Boy did I get Lucky!

11 Jul

I “was” a little frustrated with Georgia as she sat on her little brood of eggs, thinking about the 13 day old buff chicks that were scheduled to come in the mail a good 5 days before her eggs hatched.  Multiple pens, with multiple animals means multiple work, which is not exactly something I have time for.

Luckily I got Georgia moved to one of our two brooder pens before the new babies arrived(both sets).  She was NOT a happy camper and bolted out the door on day 2 of confinement to do her once a day broody get a meal, some water and relieve  herself ritual.  This routine can, well take a little time, so I left the door open and went about my business thinking I would check back in an hour to make sure she had returned to the eggs.  Needless to say, I got busy.

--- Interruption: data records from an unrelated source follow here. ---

-- ==== Sys2Proof/Laws/Probes.lean ====
section
/-! SUPPORT. The laws of the probe derivation: what `reduce` computes and where the indices lie. -/

namespace Sys2Proof.Machine

/-- `reduce` is the multiply-high of 42_probe_derivation.md R132, on numbers. -/
theorem reduce_toNat (a m : Word) : (reduce a m).toNat = a.toNat * m.toNat / 2 ^ 32 := by
  have h : a.toNat * m.toNat < 2 ^ 64 := by
    have := Nat.mul_le_mul (Nat.le_of_lt_succ a.isLt) (Nat.le_of_lt_succ m.isLt)
    omega
  have ha : a.toNat % 2 ^ 64 = a.toNat := Nat.mod_eq_of_lt (by have := a.isLt; omega)
  have hm : m.toNat % 2 ^ 64 = m.toNat := Nat.mod_eq_of_lt (by have := m.isLt; omega)
  simp only [reduce, BitVec.extractLsb'_toNat, BitVec.toNat_mul, BitVec.toNat_setWidth,
    Nat.shiftRight_eq_div_pow, ha, hm]
  rw [Nat.mod_eq_of_lt h]
  exact Nat.mod_eq_of_lt (by omega)

theorem reduce_lt {a m : Word} (h : 1 ≤ m.toNat) : (reduce a m).toNat < m.toNat := by
  rw [reduce_toNat]
  refine Nat.div_lt_of_lt_mul ?_
  exact Nat.mul_lt_mul_of_pos_right a.isLt h

theorem length_probesFrom (b m : Word) (k : Nat) (a : Word) : (probesFrom b m k a).length = k := by
  induction k generalizing a with
  | zero => rfl
  | succ k ih => simp [probesFrom, ih]

theorem mem_probesFrom_lt {b m : Word} (h : 1 ≤ m.toNat) {k : Nat} {a idx : Word}
    (hi : idx ∈ probesFrom b m k a) : idx.toNat < m.toNat := by
  induction k generalizing a with
  | zero => simp [probesFrom] at hi
  | succ k ih =>
    simp only [probesFrom, List.mem_cons] at hi
    rcases hi with rfl | hi
    · exact reduce_lt h
    · exact ih hi

theorem length_probes (key : DWord) (flt : FilterRecord) : (probes key flt).length = flt.k.toNat :=
  length_probesFrom _ _ _ _

/-- Every probe of a legal record is below `FLT.m` (20_memory.md R54). -/
theorem mem_probes_lt {key : DWord} {flt : FilterRecord} (h : 1 ≤ flt.m.toNat) {idx : Word}
    (hi : idx ∈ probes key flt) : idx.toNat < flt.m.toNat :=
  mem_probesFrom_lt h hi

/-- The word an index below `m` lies in is one of the `ceil(m / W)` words (20_memory.md R54). -/
theorem div_lt_ceilDiv {t m W : Nat} (h : t < m) : t / W < ceilDiv m W ∨ W = 0 := by
  rcases Nat.eq_zero_or_pos W with hW | hW
  · exact Or.inr hW
  · left
    unfold ceilDiv
    rw [Nat.div_lt_iff_lt_mul hW]
    have h1 := Nat.div_add_mod (m + W - 1) W
    have h2 := Nat.mod_lt (m + W - 1) hW
    rw [Nat.mul_comm] at h1
    omega

end Sys2Proof.Machine
end

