theorem Inv.completesWithin_pending {s : State} (h : Inv s) (hb : s.busy = true)
    (hr : Event.rst ∉ s.pending) : CompletesWithin s.pending.length s := by
  induction hq : s.pending generalizing s with
  | nil => exact h.completesWithin_of_engineNext hb (.inl ⟨hq, rfl⟩) _
  | cons e rest ih =>
    rw [hq, List.mem_cons, not_or] at hr
    obtain ⟨he, hrest⟩ := hr
    cases e with
    | engine => exact h.completesWithin_of_engineNext hb (.inr hq) _
    | rst => exact absurd rfl he
    | access a =>
      obtain ⟨p, viol, count, hport⟩ := portAccess_while_busy a (s := { s with pending := rest }) hb
      have hs := (step_access hq).trans (congrArg Host.Outcome.next hport)
      exact (ih (h.of_step hs) hb hrest rfl).of_access hs

/-! ### Settled: the step and the commands -/

/-- Settles O3: the engine's turn completes the word in the latch. -/
theorem stepRunsTheDecodedCommand : Obligations.StepRunsTheDecodedCommand := by
  intro s rest i he hb hd
  rw [step_of_busy he hb]
  exact complete_of_decodeWord hd

/-- Settles O5: the latch holds the word of the command whose checks are made, or of no command. -/
theorem checksComeInOrder : Obligations.ChecksComeInOrder := by
  intro s t rest he hb hs
  rw [step_of_busy he hb] at hs
  simp only [← stagedConfigLegal_iff]
  rcases complete_cases hs with ⟨i, hd, hx⟩ | ⟨e, hd, rfl⟩
  · have hlatch : s.cmdLatch = encode i := decodeWord_eq_ok_iff.mp hd
    rw [exec_err hx, hlatch]
    cases i <;> rfl
  · have hno := cmdLatch_ne_encode hd
    have hinit : s.cmdLatch ≠ 0x00000001 := hno .cmdInit
    have hbuild : ¬ (s.cmdLatch = 0x00000002 ∨ s.cmdLatch = 0x00000003) :=
      not_or.mpr ⟨hno .cmdSet, hno .cmdSeal⟩
    have htest : s.cmdLatch ≠ 0x00000004 := hno .cmdTest
    rw [if_neg hinit, if_neg hbuild, if_neg htest]
    rfl

/-- Settles O6: an issue is the write of the register `CMD`; while busy every write is dropped. -/
theorem writeToCmdIssues : Obligations.WriteToCmdIssues := by
  intro s c rest hp
  refine ⟨fun hb => ?_, fun hb => step_write_of_busy (by decide) (by decide) hb hp⟩
  have hissue := step_writeReg (r := .cmd) hb hp
  refine ⟨hissue, fun t ht => ?_⟩
  rw [hissue] at ht
  cases ht
  simp [irq, writeReg]

/-- Settles O8, by induction on the pending events: an access leaves the command in flight and what it
works on, and the engine's turn completes it. -/
theorem commandInFlightCompletes : Obligations.CommandInFlightCompletes :=
  fun _ hi hb hr => hi.completesWithin_pending hb hr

Six hours later my brain kicked in and I was running to the hen-house to see where she was.  As I rounded the door I immediately saw 2 of last years hatch in the broody pen checking things out.  Kicked their fuzzy little butts out.  Turned around and found Georgia setting in the laying box, there in the corner where all of this started.  Chickens really are creatures of habit.  Gently picked up her fluffed out, angry little don’t-you-take-me-off-my-eggs butt, and cracked up laughing as I placed her on the eggs in the broody pen.  Georgia honey you were “setting” on an empty nest!  When a “broody hen” goes broody she don’t care “what she’s setting on”, she just knows she’s setting.  Fortunately eggs can go unattended 12-14 hours and still hatch.

If you read my last post you know the mail order buff chicks have arrived AND Georgia’s eggs have hatched.

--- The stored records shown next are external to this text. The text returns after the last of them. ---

/-- The decoder of R80 rejects exactly the words that R78 lists. -/
theorem decodeMicro_error_iff (w : Word) : (∃ e, decodeMicro w = .error e) ↔ IllegalMicroWord w.toNat := by
  have hbit24 := bit24_eq_true_iff w
  unfold decodeMicro IllegalMicroWord
  rw [← uopField_toNat, ← operandField_toNat, ← hbit24]
  split
  · next hset => simp [hset]
  · next hclear =>
    split
    · next huop => simp [decodeSetpin_error_iff, huop, hclear]
    · next huop => simp [huop, hclear]
    · next huop => simp [decodeXferc_error_iff, huop, hclear]
    · next huop => simp [decodeNoOperand_error_iff, huop, hclear]
    · next huop => simp [decodeNoOperand_error_iff, huop, hclear]
    · next huop => simp [decodeEnd_error_iff, huop, hclear]
    · have hreserved : (uopField w).toNat = 0 ∨ 7 ≤ (uopField w).toNat := by grind
      exact iff_of_true ⟨_, rfl⟩ (or_assoc.mp (.inl hreserved))

/-! ### The sequencer's step -/

/-- An instruction that was decoded is well-formed, and so its meaning is no fault. -/
theorem sequencerStep_fault_iff (s : State) :
    sequencerStep s = .fault (.illegalMicroOp s.upc s.fetch) ↔ ∃ e, decodeMicro s.fetch = .error e := by
  unfold sequencerStep
  split
  · next i hdecode =>
    obtain ⟨-, hwf⟩ := encode_of_decodeMicro hdecode
    obtain ⟨t, hnext⟩ := exec_next_of_wellFormed hwf s
    simp [hnext, hdecode]
  · next e hdecode => simp [hdecode]

theorem step_of_blockHasTurn {s : State} (h : BlockHasTurn s) : step s = blockTurn s.popInput := by
  obtain hinputs | ⟨rest, hinputs⟩ := h
  · simp only [step, hinputs]
  · simp only [step, hinputs]

/-- Settles O3: taking the turn leaves the word at UPC and RUN as they are. -/
theorem illegalMicroWordsFaultAndNoOthers : Obligations.IllegalMicroWordsFaultAndNoOthers := by
  unfold Obligations.IllegalMicroWordsFaultAndNoOthers
  intro s hrun hturn
  have hstep : step s = sequencerStep s.popInput := by
    simp [step_of_blockHasTurn hturn, blockTurn, hrun]
  rw [hstep, ← decodeMicro_error_iff]
  exact sequencerStep_fault_iff s.popInput

end Sys2Proof.Machine
end

section
/-! PROOFS. The host command family, bring-up: what INIT does on each of its three paths (40_host_commands R102, R103), and
that no step but a block reset leaves a failed bring-up (R104). -/

namespace Sys2Proof.Machine

/-! ### INIT (40_host_commands R102) -/

theorem exec_init_of_unbound {s : State} (hlife : s.life = .unbound) : exec .init s = .next (bringUp s) := by
  have heq := execInit_eq s
  rwa [if_pos hlife] at heq

/-- After the first INIT, another one does nothing, whatever the first one's end (40_host_commands R103, R104). -/
theorem exec_init_of_bound {s : State} (hlife : s.life ≠ .unbound) : exec .init s = .next s := by
  have heq := execInit_eq s
  rwa [if_neg hlife] at heq

/-- Settles O6: the Transport's answer decides between the two ends of a bring-up. -/
theorem initCompletesWithItsEffect : Obligations.InitCompletesWithItsEffect := by
  unfold Obligations.InitCompletesWithItsEffect
  refine fun s => ⟨exec_init_of_bound, fun hlife hanswer => ?_, fun hlife hanswer => ?_⟩
  · rw [exec_init_of_unbound hlife]
    obtain ⟨-, heq⟩ | ⟨hdenied, -⟩ := bringUp_cases s
    · simp [heq]
    · exact absurd (hdenied.symm.trans hanswer) Bool.false_ne_true
  · rw [exec_init_of_unbound hlife]
    obtain ⟨hgranted, -⟩ | ⟨-, heq⟩ := bringUp_cases s
    · exact absurd (hanswer.symm.trans hgranted) Bool.false_ne_true
    · simp [heq]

It took a full 2 days for all the viable eggs to make their entrance into the world.  Out of the 6 eggs she was setting on we got 1 black and gold chick, 2 almost white chicks, and 1 yellow chick.  I knew the other two were dudes when Georgia relocated the babies to the other side of the pen and left the un-hatched eggs sitting there all day.  I removed the 2 eggs, cleaned up a bit and got Georgia and the chicks settled on some fresh shavings.

Now if you are a chicken person, you know you have a tendency to stand around staring at your birds.  After I got Georgia and the babies re-settled I noticed her tilting her head and eyeballing the buff chicks she had been listening to, and watching for the last 5 days.  An idea hit me!  Later on that night, when everybody was nice and sleepy, I went in and removed 2 of the  buff chicks and put them in the broody pen with Georgia and her brood.  I stood there and watched as not much happened other than the black and gold chick getting up, close and personal to one of the buff babies as if to say “hi how are you”.   I stood there watching for a good little while, decided all was well and left them to it.

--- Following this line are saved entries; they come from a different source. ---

/-! 07_sealed_move.md, Table 7.8. -/

/-- XE.SM.CTRL.VERIFY, bits 0 at 0x140. -/
def XE_SM_CTRL_VERIFY : Row := { page := 0x10, off := 0x140, stride := 0x00, count := 1, lo := 0, width := 1, acc := .ws, rst := 0 }
/-- XE.SM.CTRL.ARM, bits 1 at 0x140. -/
def XE_SM_CTRL_ARM : Row := { page := 0x10, off := 0x140, stride := 0x00, count := 1, lo := 1, width := 1, acc := .ws, rst := 0 }
/-- XE.SM.CTRL.CANCEL, bits 2 at 0x140. -/
def XE_SM_CTRL_CANCEL : Row := { page := 0x10, off := 0x140, stride := 0x00, count := 1, lo := 2, width := 1, acc := .ws, rst := 0 }
/-- XE.SM.CTRL.DIR, bits 8 at 0x140. -/
def XE_SM_CTRL_DIR : Row := { page := 0x10, off := 0x140, stride := 0x00, count := 1, lo := 8, width := 1, acc := .rw, rst := 0 }
/-- XE.SM.PLY, bits 31:0 at 0x144. -/
def XE_SM_PLY : Row := { page := 0x10, off := 0x144, stride := 0x00, count := 1, lo := 0, width := 32, acc := .rw, rst := 0 }
/-- XE.SM.CLS, bits 1:0 at 0x148. -/
def XE_SM_CLS : Row := { page := 0x10, off := 0x148, stride := 0x00, count := 1, lo := 0, width := 2, acc := .rw, rst := 0 }
/-- XE.SM.BUDGET, bits 7:0 at 0x14C. -/
def XE_SM_BUDGET : Row := { page := 0x10, off := 0x14C, stride := 0x00, count := 1, lo := 0, width := 8, acc := .rwl, rst := 200 }
/-- XE.SM.FMAPLO, bits 31:6 at 0x150. -/
def XE_SM_FMAPLO : Row := { page := 0x10, off := 0x150, stride := 0x00, count := 1, lo := 6, width := 26, acc := .rw, rst := 0 }
/-- XE.SM.FMAPHI, bits 3:0 at 0x154. -/
def XE_SM_FMAPHI : Row := { page := 0x10, off := 0x154, stride := 0x00, count := 1, lo := 0, width := 4, acc := .rw, rst := 0 }
/-- XE.SM.FMAPN, bits 16:0 at 0x158. -/
def XE_SM_FMAPN : Row := { page := 0x10, off := 0x158, stride := 0x00, count := 1, lo := 0, width := 17, acc := .rw, rst := 0 }
/-- XE.SM.RMAPLO, bits 31:6 at 0x15C. -/
def XE_SM_RMAPLO : Row := { page := 0x10, off := 0x15C, stride := 0x00, count := 1, lo := 6, width := 26, acc := .rw, rst := 0 }
/-- XE.SM.RMAPHI, bits 3:0 at 0x160. -/
def XE_SM_RMAPHI : Row := { page := 0x10, off := 0x160, stride := 0x00, count := 1, lo := 0, width := 4, acc := .rw, rst := 0 }
/-- XE.SM.RMAPN, bits 16:0 at 0x164. -/
def XE_SM_RMAPN : Row := { page := 0x10, off := 0x164, stride := 0x00, count := 1, lo := 0, width := 17, acc := .rw, rst := 0 }
/-- XE.SM.STAT.STATE, bits 2:0 at 0x168. -/
def XE_SM_STAT_STATE : Row := { page := 0x10, off := 0x168, stride := 0x00, count := 1, lo := 0, width := 3, acc := .ro, rst := 0 }
/-- XE.SM.STAT.VCHECK, bits 12:8 at 0x168. -/
def XE_SM_STAT_VCHECK : Row := { page := 0x10, off := 0x168, stride := 0x00, count := 1, lo := 8, width := 5, acc := .ro, rst := 0 }
/-- XE.SM.STAT.REVOK, bits 16 at 0x168. -/
def XE_SM_STAT_REVOK : Row := { page := 0x10, off := 0x168, stride := 0x00, count := 1, lo := 16, width := 1, acc := .ro, rst := 0 }
/-- XE.SM.STAT.LAST, bits 18:17 at 0x168. -/
def XE_SM_STAT_LAST : Row := { page := 0x10, off := 0x168, stride := 0x00, count := 1, lo := 17, width := 2, acc := .ro, rst := 0 }
/-- XE.SM.TSW, bits 31:0 at 0x16C. -/
def XE_SM_TSW : Row := { page := 0x10, off := 0x16C, stride := 0x00, count := 1, lo := 0, width := 32, acc := .ro, rst := 0 }
/-- XE.SM.LASTSW, bits 31:0 at 0x170. -/
def XE_SM_LASTSW : Row := { page := 0x10, off := 0x170, stride := 0x00, count := 1, lo := 0, width := 32, acc := .ro, rst := 0 }
/-- XE.SM.CRC, bits 31:0 at 0x174. -/
def XE_SM_CRC : Row := { page := 0x10, off := 0x174, stride := 0x00, count := 1, lo := 0, width := 32, acc := .ro, rst := 0 }
/-- XE.SM.COUNT.SWITCHES, bits 15:0 at 0x178. -/
def XE_SM_COUNT_SWITCHES : Row := { page := 0x10, off := 0x178, stride := 0x00, count := 1, lo := 0, width := 16, acc := .ro, rst := 0 }
/-- XE.SM.COUNT.LAPSES, bits 31:16 at 0x178. -/
def XE_SM_COUNT_LAPSES : Row := { page := 0x10, off := 0x178, stride := 0x00, count := 1, lo := 16, width := 16, acc := .ro, rst := 0 }
/-- XE.SM.CLSCFGn, bits 31:0 at 0x180 + 8(n − 1). -/
def XE_SM_CLSCFG : Row := { page := 0x10, off := 0x180, stride := 0x08, count := 3, lo := 0, width := 32, acc := .rw, rst := 0 }
/-- XE.SM.CLSPERn, bits 31:0 at 0x184 + 8(n − 1). -/
def XE_SM_CLSPER : Row := { page := 0x10, off := 0x184, stride := 0x08, count := 3, lo := 0, width := 32, acc := .rw, rst := 0 }

/-! 07_sealed_move.md, Table 7.9. -/

/-- XE.FT.INDEX.ENTRY, bits 9:0 at 0x100. -/
def XE_FT_INDEX_ENTRY : Row := { page := 0x12, off := 0x100, stride := 0x00, count := 1, lo := 0, width := 10, acc := .rw, rst := 0 }
/-- XE.FT.INDEX.TABLE, bits 16 at 0x100. -/
def XE_FT_INDEX_TABLE : Row := { page := 0x12, off := 0x100, stride := 0x00, count := 1, lo := 16, width := 1, acc := .rw, rst := 0 }
/-- XE.FT.SYMID, bits 31:0 at 0x104. -/
def XE_FT_SYMID : Row := { page := 0x12, off := 0x104, stride := 0x00, count := 1, lo := 0, width := 32, acc := .rw, rst := 0 }
/-- XE.FT.ADDR.OFFSET, bits 24:0 at 0x108. -/
def XE_FT_ADDR_OFFSET : Row := { page := 0x12, off := 0x108, stride := 0x00, count := 1, lo := 0, width := 25, acc := .rw, rst := 0 }
/-- XE.FT.ADDR.TVF, bits 30 at 0x108. -/
def XE_FT_ADDR_TVF : Row := { page := 0x12, off := 0x108, stride := 0x00, count := 1, lo := 30, width := 1, acc := .rw, rst := 0 }
/-- XE.FT.ADDR.VALID, bits 31 at 0x108. -/
def XE_FT_ADDR_VALID : Row := { page := 0x12, off := 0x108, stride := 0x00, count := 1, lo := 31, width := 1, acc := .rw, rst := 0 }
/-- XE.FT.TYPE, bits 15:0 at 0x10C. -/
def XE_FT_TYPE : Row := { page := 0x12, off := 0x10C, stride := 0x00, count := 1, lo := 0, width := 16, acc := .rw, rst := 0 }
/-- XE.FT.VALi, bits 31:0 at 0x110 + 4i (i = 0–3). -/
def XE_FT_VAL : Row := { page := 0x12, off := 0x110, stride := 0x04, count := 4, lo := 0, width := 32, acc := .rw, rst := 0 }
/-- XE.FT.MSKi, bits 31:0 at 0x120 + 4i. -/
def XE_FT_MSK : Row := { page := 0x12, off := 0x120, stride := 0x04, count := 4, lo := 0, width := 32, acc := .rw, rst := 0 }
/-- XE.FT.CMD.WRITE, bits 0 at 0x130. -/
def XE_FT_CMD_WRITE : Row := { page := 0x12, off := 0x130, stride := 0x00, count := 1, lo := 0, width := 1, acc := .ws, rst := 0 }
/-- XE.FT.CMD.READ, bits 1 at 0x130. -/
def XE_FT_CMD_READ : Row := { page := 0x12, off := 0x130, stride := 0x00, count := 1, lo := 1, width := 1, acc := .ws, rst := 0 }
/-- XE.FT.STAT.USED, bits 10:0 at 0x134. -/
def XE_FT_STAT_USED : Row := { page := 0x12, off := 0x134, stride := 0x00, count := 1, lo := 0, width := 11, acc := .ro, rst := 0 }
/-- XE.FT.STAT.PEND, bits 16 at 0x134. -/
def XE_FT_STAT_PEND : Row := { page := 0x12, off := 0x134, stride := 0x00, count := 1, lo := 16, width := 1, acc := .ro, rst := 0 }

/-! 08_trip_engine.md, Table 8.8. -/

/-- TE.CFGCMD.LOCK, bits 0 at 0x100. -/
def TE_CFGCMD_LOCK : Row := { page := 0x18, off := 0x100, stride := 0x00, count := 1, lo := 0, width := 1, acc := .ws, rst := 0 }
/-- TE.CFGCMD.UNLOCK, bits 1 at 0x100. -/
def TE_CFGCMD_UNLOCK : Row := { page := 0x18, off := 0x100, stride := 0x00, count := 1, lo := 1, width := 1, acc := .ws, rst := 0 }
/-- TE.CFGCMD.KEY, bits 31:16 at 0x100. -/
def TE_CFGCMD_KEY : Row := { page := 0x18, off := 0x100, stride := 0x00, count := 1, lo := 16, width := 16, acc := .wo, rst := 0 }
/-- TE.CFGSTAT.LOCKED, bits 0 at 0x104. -/
def TE_CFGSTAT_LOCKED : Row := { page := 0x18, off := 0x104, stride := 0x00, count := 1, lo := 0, width := 1, acc := .ro, rst := 0 }
/-- TE.CFGSTAT.CHECK, bits 7:4 at 0x104. -/
def TE_CFGSTAT_CHECK : Row := { page := 0x18, off := 0x104, stride := 0x00, count := 1, lo := 4, width := 4, acc := .ro, rst := 0 }
/-- TE.CFGSTAT.FUNC, bits 8 at 0x104. -/
def TE_CFGSTAT_FUNC : Row := { page := 0x18, off := 0x104, stride := 0x00, count := 1, lo := 8, width := 1, acc := .ro, rst := 0 }
/-- TE.CFGSTAT.BURST, bits 9 at 0x104. -/
def TE_CFGSTAT_BURST : Row := { page := 0x18, off := 0x104, stride := 0x00, count := 1, lo := 9, width := 1, acc := .ro, rst := 0 }
/-- TE.CFGSTAT.SAFE, bits 10 at 0x104. -/
def TE_CFGSTAT_SAFE : Row := { page := 0x18, off := 0x104, stride := 0x00, count := 1, lo := 10, width := 1, acc := .ro, rst := 0 }
/-- TE.CFGADDR.WORD, bits 15:2 at 0x108. -/
def TE_CFGADDR_WORD : Row := { page := 0x18, off := 0x108, stride := 0x00, count := 1, lo := 2, width := 14, acc := .rw, rst := 0 }
/-- TE.CFGDATA, bits 31:0 at 0x10C. -/
def TE_CFGDATA : Row := { page := 0x18, off := 0x10C, stride := 0x00, count := 1, lo := 0, width := 32, acc := .rw, rst := 0 }
/-- TE.CFGCRC, bits 31:0 at 0x110. -/
def TE_CFGCRC : Row := { page := 0x18, off := 0x110, stride := 0x00, count := 1, lo := 0, width := 32, acc := .ro, rst := 0 }
/-- TE.BASEVER, bits 15:0 at 0x114. -/
def TE_BASEVER : Row := { page := 0x18, off := 0x114, stride := 0x00, count := 1, lo := 0, width := 16, acc := .ro, rst := 0 }
/-- TE.DIASSIGN, bits 31:0 at 0x118. -/
def TE_DIASSIGN : Row := { page := 0x18, off := 0x118, stride := 0x00, count := 1, lo := 0, width := 32, acc := .rw, rst := 0 }
/-- TE.DQASSIGN, bits 15:0 at 0x11C. -/
def TE_DQASSIGN : Row := { page := 0x18, off := 0x11C, stride := 0x00, count := 1, lo := 0, width := 16, acc := .rw, rst := 0 }
/-- TE.EVSEL, bits 31:0 at 0x120. -/
def TE_EVSEL : Row := { page := 0x18, off := 0x120, stride := 0x00, count := 1, lo := 0, width := 32, acc := .rw, rst := 4294967295 }
/-- TE.SWIN, bits 15:0 at 0x124. -/
def TE_SWIN : Row := { page := 0x18, off := 0x124, stride := 0x00, count := 1, lo := 0, width := 16, acc := .rw, rst := 0 }
/-- TE.SWOUT, bits 15:0 at 0x128. -/
def TE_SWOUT : Row := { page := 0x18, off := 0x128, stride := 0x00, count := 1, lo := 0, width := 16, acc := .ro, rst := 0 }
/-- TE.DQOUT, bits 15:0 at 0x12C. -/
def TE_DQOUT : Row := { page := 0x18, off := 0x12C, stride := 0x00, count := 1, lo := 0, width := 16, acc := .ro, rst := 0 }
/-- TE.RXIN0, bits 31:0 at 0x130. -/
def TE_RXIN0 : Row := { page := 0x18, off := 0x130, stride := 0x00, count := 1, lo := 0, width := 32, acc := .ro, rst := 0 }
/-- TE.RXIN1, bits 31:0 at 0x134. -/
def TE_RXIN1 : Row := { page := 0x18, off := 0x134, stride := 0x00, count := 1, lo := 0, width := 32, acc := .ro, rst := 0 }
/-- TE.RXOUT0, bits 31:0 at 0x138. -/
def TE_RXOUT0 : Row := { page := 0x18, off := 0x138, stride := 0x00, count := 1, lo := 0, width := 32, acc := .ro, rst := 0 }
/-- TE.RXOUT1, bits 31:0 at 0x13C. -/
def TE_RXOUT1 : Row := { page := 0x18, off := 0x13C, stride := 0x00, count := 1, lo := 0, width := 32, acc := .ro, rst := 0 }
/-- TE.RXSTALE0, bits 31:0 at 0x140. -/
def TE_RXSTALE0 : Row := { page := 0x18, off := 0x140, stride := 0x00, count := 1, lo := 0, width := 32, acc := .ro, rst := 4294967295 }
/-- TE.RXSTALE1, bits 31:0 at 0x144. -/
def TE_RXSTALE1 : Row := { page := 0x18, off := 0x144, stride := 0x00, count := 1, lo := 0, width := 32, acc := .ro, rst := 4294967295 }
/-- TE.LQ, bits 31:0 at 0x148. -/
def TE_LQ : Row := { page := 0x18, off := 0x148, stride := 0x00, count := 1, lo := 0, width := 32, acc := .ro, rst := 0 }
/-- TE.TQ, bits 15:0 at 0x14C. -/
def TE_TQ : Row := { page := 0x18, off := 0x14C, stride := 0x00, count := 1, lo := 0, width := 16, acc := .ro, rst := 0 }
/-- TE.PASSCNT, bits 31:0 at 0x150. -/
def TE_PASSCNT : Row := { page := 0x18, off := 0x150, stride := 0x00, count := 1, lo := 0, width := 32, acc := .ro, rst := 0 }
/-- TE.ST.PASSES, bits 15:0 at 0x154. -/
def TE_ST_PASSES : Row := { page := 0x18, off := 0x154, stride := 0x00, count := 1, lo := 0, width := 16, acc := .ro, rst := 0 }
/-- TE.ST.FAILS, bits 31:16 at 0x154. -/
def TE_ST_FAILS : Row := { page := 0x18, off := 0x154, stride := 0x00, count := 1, lo := 16, width := 16, acc := .ro, rst := 0 }
/-- TE.ST.LASTSIG, bits 31:0 at 0x158. -/
def TE_ST_LASTSIG : Row := { page := 0x18, off := 0x158, stride := 0x00, count := 1, lo := 0, width := 32, acc := .ro, rst := 0 }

Got up yesterday morning and all was still well, so Yep, put another couple in.

One big happy familyLast night I added a few more.

OMG, I just incorporated ALL the mail order buff chicks in with Georgia and her brood.  She is accepting these little orphans as if they are her own, awesome!  I do believe that having to see and hear them just a few days before her own hatched have contributed to her believing they are her chicks.  Either that or she is just one fine ass broody hen!  Made a quick call to “Bob the builder” and before you knew it we had connected our 2 (3 X 4) brooder pens to make 1 big long pen.

long pen

Now we have Georgia and 15 chicks in a 3 X 12 brooder pen, all together, one big happy family.  Yeah!

Just in case you’re keeping count: 26 total (last post) – 8 re-homed = 18, 18 + 13 (buff) + 4 (hatched) – 2 (buff deaths) = 33.